(Stored items)

/-- A tile-block enters one output's rails (R84, R88 to R93). -/
def enterBlock (bank i j : Nat) (acc : Acc) (t : MmaSum) : MmaSum :=
  let r := getRails t.s bank .plain i j
  if acc.nan || decide (acc.infA = 3) || decide (acc.infB = 3) then
    { t with s := putRails bank .plain i j { r with poison := true } t.s }
  else
    let a := railOut acc.r.1 acc.infA
    let b := railOut acc.r.2 acc.infB
    let (y, now) := addRails 128 r a.v b.v
    let clamps := b2n a.clamped + b2n b.clamped
    let y := { y with sat := y.sat || decide (0 < clamps) }
    { s := putRails bank .plain i j y t.s, rounds := t.rounds + b2n a.rounded + b2n b.rounded, clamps := t.clamps + clamps,
      heads := t.heads + b2n now, flags := t.flags ||| (if clamps = 0 then 0 else flSat) }

/-- One tile-block of output tile (ti, tj) over reduction slice kb (R82 to R90). -/
def tileBlock (bank pass m n k ti tj kb : Nat) (a b : OpTile) (t : MmaSum) : MmaSum :=
  let flags := (if 0 < a.kind ∨ 0 < b.kind then flTile else 0) ||| (if a.bit7 || b.bit7 then flNan else 0)
  let t := { t with flags := t.flags ||| flags }
  let cells := (List.range 256).filter fun x => decide (16 * ti + x / 16 < m) && decide (16 * tj + x % 16 < n)
  let put := fun (t : MmaSum) (x : Nat) (acc : Acc) => enterBlock bank (16 * ti + x / 16) (16 * tj + x % 16) acc t
  if a.poison || b.poison then cells.foldl (fun t x => put t x { accZero with nan := true }) t
  else if a.zero || b.zero then t
  else
    let pass := if a.kind = 1 ∨ b.kind = 1 then 3 else pass
    cells.foldl (fun t x =>
      let acc := (List.range (min 16 (k - 16 * kb))).foldl (fun acc q =>
        pairTerm pass a.fine b.fine acc (a.elems.getD (16 * (x / 16) + q) zeroElem) (b.elems.getD (16 * q + x % 16) zeroElem)) accZero
      put t x acc) t

/-- What an MMA is asked for once its operands are read. -/
structure MmaArgs where
  dom  : Nat
  sel  : Nat
  ta   : View
  tb   : View
  fa   : Fmt
  pass : Nat
  m    : Nat
  n    : Nat
  k    : Nat
  p    : Nat
  layer : Option Nat
deriving DecidableEq, Repr

/-- The output tiles an operation on M × N outputs touches. -/
def touched (kind : BankKind) (m n : Nat) : List Nat :=
  (List.range (ceilDiv m 16)).flatMap fun ti => (List.range (ceilDiv n 16)).map fun tj => gridCols kind * ti + tj

/-- The touched tiles record p and count their tile-blocks (R92). -/
def recordTiles (bank : Nat) (kind : BankKind) (tiles : List Nat) (p k : Nat) (s : State) : State :=
  tiles.foldl (fun s x => putTileRec bank x ⟨p, addTb (getTile s bank x).tb (ceilDiv k 16)⟩ s) (putKind bank kind s)

/-- Every tile-block of a product, slice by slice. -/
def mmaBlocks (a : MmaArgs) (bank : Nat) (t : MmaSum) : MmaSum :=
  (List.range (ceilDiv a.k 16)).foldl (fun t kb =>
    (List.range (ceilDiv a.m 16)).foldl (fun t ti =>
      let oa := opTile t.s a.ta a.fa ti kb
      (List.range (ceilDiv a.n 16)).foldl (fun t tj =>
        tileBlock bank a.pass a.m a.n a.k ti tj kb oa (opTile t.s a.tb (vFmt a.tb) kb tj) t) t) t) t

/-- What a Cellar operation has counted goes to its engine's counters; its status (R88, R89, R93). -/
def mmaEnd (dom sel : Nat) (t : MmaSum) : Effect :=
  let e := bankEngine sel
  let s := engCount dom e Reg.ENG_UNIT_ROUND_COUNT t.rounds t.s
  let s := engCount dom e Reg.ENG_SAT_COUNT t.clamps s
  ⟨headroomEffects dom e t.heads s, if t.heads = 0 then stDone else stHeadroom, t.flags⟩

/-- An MMA of narrow operands, none of its dimensions zero. -/
def mmaRun (a : MmaArgs) (s : State) : Effect :=
  let bank := bankIx a.dom a.sel
  mmaEnd a.dom a.sel
    (mmaBlocks a bank ⟨recordTiles bank .plain (touched .plain a.m a.n) a.p a.k s, 0, 0, 0, rungFlag s a.layer⟩)

/-! Reference mode. -/

/-- The nonzero digits of a number's non-adjacent form, from the least significant, each as a signed power of two (R141): a digit
+1 or -1 stands where the rest is odd, so chosen that an even rest follows it. -/
def nafDigits : Nat → Nat → List Int
  | 0, _ => []
  | fuel + 1, m =>
    if m = 0 then []
    else if m % 2 = 0 then (nafDigits fuel (m / 2)).map (2 * ·)
    else if m % 4 = 1 then 1 :: (nafDigits fuel (m / 2)).map (2 * ·)
    else -1 :: (nafDigits fuel (m / 2 + 1)).map (2 * ·)

/-- Digit plane j of an element is digit j of this list, counted from the most significant; beyond its digits the element is zero in
every plane (R141). Units of 2^-149. -/
def digitPlanes (x : FV) : List Int := ((nafDigits (Nat.log2 (fvMag x) + 2) (fvMag x)).map (fvSign x * ·)).reverse

/-- The product of two elements: every pass of one plane with another, exactly, in units of 2^-266 (R142). -/
def planeProduct (x y : FV) : Int :=
  ((digitPlanes x).flatMap fun d => (digitPlanes y).map fun e => (d * e) / ((2 ^ 32 : Nat) : Int)).foldl (· + ·) (0 : Int)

**Exercise aim:** Reproduce the records above exactly as they appear.

**Your solution:**
/-- A tile-block enters one output's rails (R84, R88 to R93). -/
def enterBlock (bank i j : Nat) (acc : Acc) (t : MmaSum) : MmaSum :=
  let r := getRails t.s bank .plain i j
  if acc.nan || decide (acc.infA = 3) || decide (acc.infB = 3) then
    { t with s := putRails bank .plain i j { r with poison := true } t.s }
  else
    let a := railOut acc.r.1 acc.infA
    let b := railOut acc.r.2 acc.infB
    let (y, now) := addRails 128 r a.v b.v
    let clamps := b2n a.clamped + b2n b.clamped
    let y := { y with sat := y.sat || decide (0 < clamps) }
    { s := putRails bank .plain i j y t.s, rounds := t.rounds + b2n a.rounded + b2n b.rounded, clamps := t.clamps + clamps,
      heads := t.heads + b2n now, flags := t.flags ||| (if clamps = 0 then 0 else flSat) }

/-- One tile-block of output tile (ti, tj) over reduction slice kb (R82 to R90). -/
def tileBlock (bank pass m n k ti tj kb : Nat) (a b : OpTile) (t : MmaSum) : MmaSum :=
  let flags := (if 0 < a.kind ∨ 0 < b.kind then flTile else 0) ||| (if a.bit7 || b.bit7 then flNan else 0)
  let t := { t with flags := t.flags ||| flags }
  let cells := (List.range 256).filter fun x => decide (16 * ti + x / 16 < m) && decide (16 * tj + x % 16 < n)
  let put := fun (t : MmaSum) (x : Nat) (acc : Acc) => enterBlock bank (16 * ti + x / 16) (16 * tj + x % 16) acc t
  if a.poison || b.poison then cells.foldl (fun t x => put t x { accZero with nan := true }) t
  else if a.zero || b.zero then t
  else
    let pass := if a.kind = 1 ∨ b.kind = 1 then 3 else pass
    cells.foldl (fun t x =>
      let acc := (List.range (min 16 (k - 16 * kb))).foldl (fun acc q =>
        pairTerm pass a.fine b.fine acc (a.elems.getD (16 * (x / 16) + q) zeroElem) (b.elems.getD (16 * q + x % 16) zeroElem)) accZero
      put t x acc) t

/-- What an MMA is asked for once its operands are read. -/
structure MmaArgs where
  dom  : Nat
  sel  : Nat
  ta   : View
  tb   : View
  fa   : Fmt
  pass : Nat
  m    : Nat
  n    : Nat
  k    : Nat
  p    : Nat
  layer : Option Nat
deriving DecidableEq, Repr

/-- The output tiles an operation on M × N outputs touches. -/
def touched (kind : BankKind) (m n : Nat) : List Nat :=
  (List.range (ceilDiv m 16)).flatMap fun ti => (List.range (ceilDiv n 16)).map fun tj => gridCols kind * ti + tj

/-- The touched tiles record p and count their tile-blocks (R92). -/
def recordTiles (bank : Nat) (kind : BankKind) (tiles : List Nat) (p k : Nat) (s : State) : State :=
  tiles.foldl (fun s x => putTileRec bank x ⟨p, addTb (getTile s bank x).tb (ceilDiv k 16)⟩ s) (putKind bank kind s)

/-- Every tile-block of a product, slice by slice. -/
def mmaBlocks (a : MmaArgs) (bank : Nat) (t : MmaSum) : MmaSum :=
  (List.range (ceilDiv a.k 16)).foldl (fun t kb =>
    (List.range (ceilDiv a.m 16)).foldl (fun t ti =>
      let oa := opTile t.s a.ta a.fa ti kb
      (List.range (ceilDiv a.n 16)).foldl (fun t tj =>
        tileBlock bank a.pass a.m a.n a.k ti tj kb oa (opTile t.s a.tb (vFmt a.tb) kb tj) t) t) t) t

/-- What a Cellar operation has counted goes to its engine's counters; its status (R88, R89, R93). -/
def mmaEnd (dom sel : Nat) (t : MmaSum) : Effect :=
  let e := bankEngine sel
  let s := engCount dom e Reg.ENG_UNIT_ROUND_COUNT t.rounds t.s
  let s := engCount dom e Reg.ENG_SAT_COUNT t.clamps s
  ⟨headroomEffects dom e t.heads s, if t.heads = 0 then stDone else stHeadroom, t.flags⟩

/-- An MMA of narrow operands, none of its dimensions zero. -/
def mmaRun (a : MmaArgs) (s : State) : Effect :=
  let bank := bankIx a.dom a.sel
  mmaEnd a.dom a.sel
    (mmaBlocks a bank ⟨recordTiles bank .plain (touched .plain a.m a.n) a.p a.k s, 0, 0, 0, rungFlag s a.layer⟩)

/-! Reference mode. -/

/-- The nonzero digits of a number's non-adjacent form, from the least significant, each as a signed power of two (R141): a digit
+1 or -1 stands where the rest is odd, so chosen that an even rest follows it. -/
def nafDigits : Nat → Nat → List Int
  | 0, _ => []
  | fuel + 1, m =>
    if m = 0 then []
    else if m % 2 = 0 then (nafDigits fuel (m / 2)).map (2 * ·)
    else if m % 4 = 1 then 1 :: (nafDigits fuel (m / 2)).map (2 * ·)
    else -1 :: (nafDigits fuel (m / 2 + 1)).map (2 * ·)

/-- Digit plane j of an element is digit j of this list, counted from the most significant; beyond its digits the element is zero in
every plane (R141). Units of 2^-149. -/
def digitPlanes (x : FV) : List Int := ((nafDigits (Nat.log2 (fvMag x) + 2) (fvMag x)).map (fvSign x * ·)).reverse

/-- The product of two elements: every pass of one plane with another, exactly, in units of 2^-266 (R142). -/
def planeProduct (x y : FV) : Int :=
  ((digitPlanes x).flatMap fun d => (digitPlanes y).map fun e => (d * e) / ((2 ^ 32 : Nat) : Int)).foldl (· + ·) (0 : Int)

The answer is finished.